12. A method as claimed in claim 11, wherein said administration is made by injection.

13. A method as claimed in claim 12, wherein said administration is made by intramuscular injection.

14. A method as claimed in claim 11, wherein said mammal belongs to a species with spontaneous ovulation.

15. A method as claimed in claim 11, wherein said mammal belongs to a species with induced ovulation.

16. A method as claimed in claim 11, wherein said beta-Nerve Growth Factor is purified from seminal plasma.
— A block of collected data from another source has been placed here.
theorem RoundTrip.grpJoin (d : GReg) (a : GReg) (q : Fin 8) : RoundTrip.Statement (.grpJoin d a q) := by
  intro h
  refine rt (op := 50) (p1 := d.val) (p2 := a.val) (x := q.val * 2048 + 1536) (by omega) (by omega) (by omega) (by omega) ?_
  show decColl (d.val) (a.val) (q.val * 2048 + 1536) = _
  unfold decColl
  rw [show (q.val * 2048 + 1536) / 256 % 8 = 6 by omega, show (q.val * 2048 + 1536) % 32 = 0 by omega, show (q.val * 2048 + 1536) / 32 % 8 = 0 by omega, show (q.val * 2048 + 1536) / 2048 = q.val by omega, gReg_val d, gReg_val a, fin8_val]
  rfl

theorem RoundTrip.grpLeave (d : GReg) (q : Fin 8) : RoundTrip.Statement (.grpLeave d q) := by
  intro h
  refine rt (op := 50) (p1 := d.val) (p2 := 0) (x := q.val * 2048 + 1568) (by omega) (by omega) (by omega) (by omega) ?_
  show decColl (d.val) (0) (q.val * 2048 + 1568) = _
  unfold decColl
  rw [show (q.val * 2048 + 1568) / 256 % 8 = 6 by omega, show (q.val * 2048 + 1568) % 32 = 0 by omega, show (q.val * 2048 + 1568) / 32 % 8 = 1 by omega, show (q.val * 2048 + 1568) / 2048 = q.val by omega, gReg_val d, fin8_val]
  rfl

theorem RoundTrip.grpInfo (d : GReg) (a : GReg) (q : Fin 8) : RoundTrip.Statement (.grpInfo d a q) := by
  intro h
  refine rt (op := 50) (p1 := d.val) (p2 := a.val) (x := q.val * 2048 + 1600) (by omega) (by omega) (by omega) (by omega) ?_
  show decColl (d.val) (a.val) (q.val * 2048 + 1600) = _
  unfold decColl
  rw [show (q.val * 2048 + 1600) / 256 % 8 = 6 by omega, show (q.val * 2048 + 1600) % 32 = 0 by omega, show (q.val * 2048 + 1600) / 32 % 8 = 2 by omega, show (q.val * 2048 + 1600) / 2048 = q.val by omega, gReg_val d, gReg_val a, fin8_val]
  rfl

theorem RoundTrip.grpLoad (d : GReg) (a : GReg) (q : Fin 8) : RoundTrip.Statement (.grpLoad d a q) := by
  intro h
  refine rt (op := 50) (p1 := d.val) (p2 := a.val) (x := q.val * 2048 + 1632) (by omega) (by omega) (by omega) (by omega) ?_
  show decColl (d.val) (a.val) (q.val * 2048 + 1632) = _
  unfold decColl
  rw [show (q.val * 2048 + 1632) / 256 % 8 = 6 by omega, show (q.val * 2048 + 1632) % 32 = 0 by omega, show (q.val * 2048 + 1632) / 32 % 8 = 3 by omega, show (q.val * 2048 + 1632) / 2048 = q.val by omega, gReg_val d, gReg_val a, fin8_val]
  rfl

theorem RoundTrip.crd (d : GReg) (s : CReg) : RoundTrip.Statement (.crd d s) := by
  intro _
  have := code_lt_CReg s
  refine rt (op := 51) (p1 := d.val) (p2 := 0) (x := s.code) (by omega) (by omega) (by omega) (by omega) ?_
  show (decodeFields 51 (d.val) (0) (s.code)) = _
  unfold decodeFields
  rw [gReg_val d, cReg_code s]
  rfl

theorem RoundTrip.cwr (a : GReg) (s : CReg) : RoundTrip.Statement (.cwr a s) := by
  intro _
  have := code_lt_CReg s
  refine rt (op := 52) (p1 := 0) (p2 := a.val) (x := s.code) (by omega) (by omega) (by omega) (by omega) ?_
  show (decodeFields 52 (0) (a.val) (s.code)) = _
  unfold decodeFields
  rw [gReg_val a, cReg_code s]
  rfl

theorem RoundTrip.srd (d : GReg) (s : SReg) : RoundTrip.Statement (.srd d s) := by
  intro _
  have := code_lt_SReg s
  refine rt (op := 53) (p1 := d.val) (p2 := 0) (x := s.code) (by omega) (by omega) (by omega) (by omega) ?_
  show (decodeFields 53 (d.val) (0) (s.code)) = _
  unfold decodeFields
  rw [gReg_val d, sReg_code s]
  rfl

theorem RoundTrip.swr (a : GReg) (s : SReg) : RoundTrip.Statement (.swr a s) := by
  intro _
  have := code_lt_SReg s
  refine rt (op := 54) (p1 := 0) (p2 := a.val) (x := s.code) (by omega) (by omega) (by omega) (by omega) ?_
  show (decodeFields 54 (0) (a.val) (s.code)) = _
  unfold decodeFields
  rw [gReg_val a, sReg_code s]
  rfl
17. A method as claimed in claim 16, wherein said beta-Nerve Growth Factor is purified from seminal plasma from a species with induced ovulation.

18. A method as claimed in claim 11, wherein said beta-Nerve Growth Factor is a recombinant protein.

19. A method as claimed in claim 11, wherein said beta-Nerve Growth Factor is administered to said mammal in an amount between 0.1 to 10 mg.

20. A pharmaceutical or veterinary composition as claimed in claim 9, in a form which can be administered by intramuscular injection.

21. A pharmaceutical or veterinary composition as claimed in claim 9, wherein said beta-Nerve Growth Factor is purified from seminal plasma.

22. A pharmaceutical or veterinary composition as claimed in claim 9, wherein said beta-Nerve Growth Factor is purified from seminal plasma from a species with induced ovulation.

23. A pharmaceutical or veterinary composition as claimed in claim 9, wherein said beta-Nerve Growth Factor is a recombinant protein.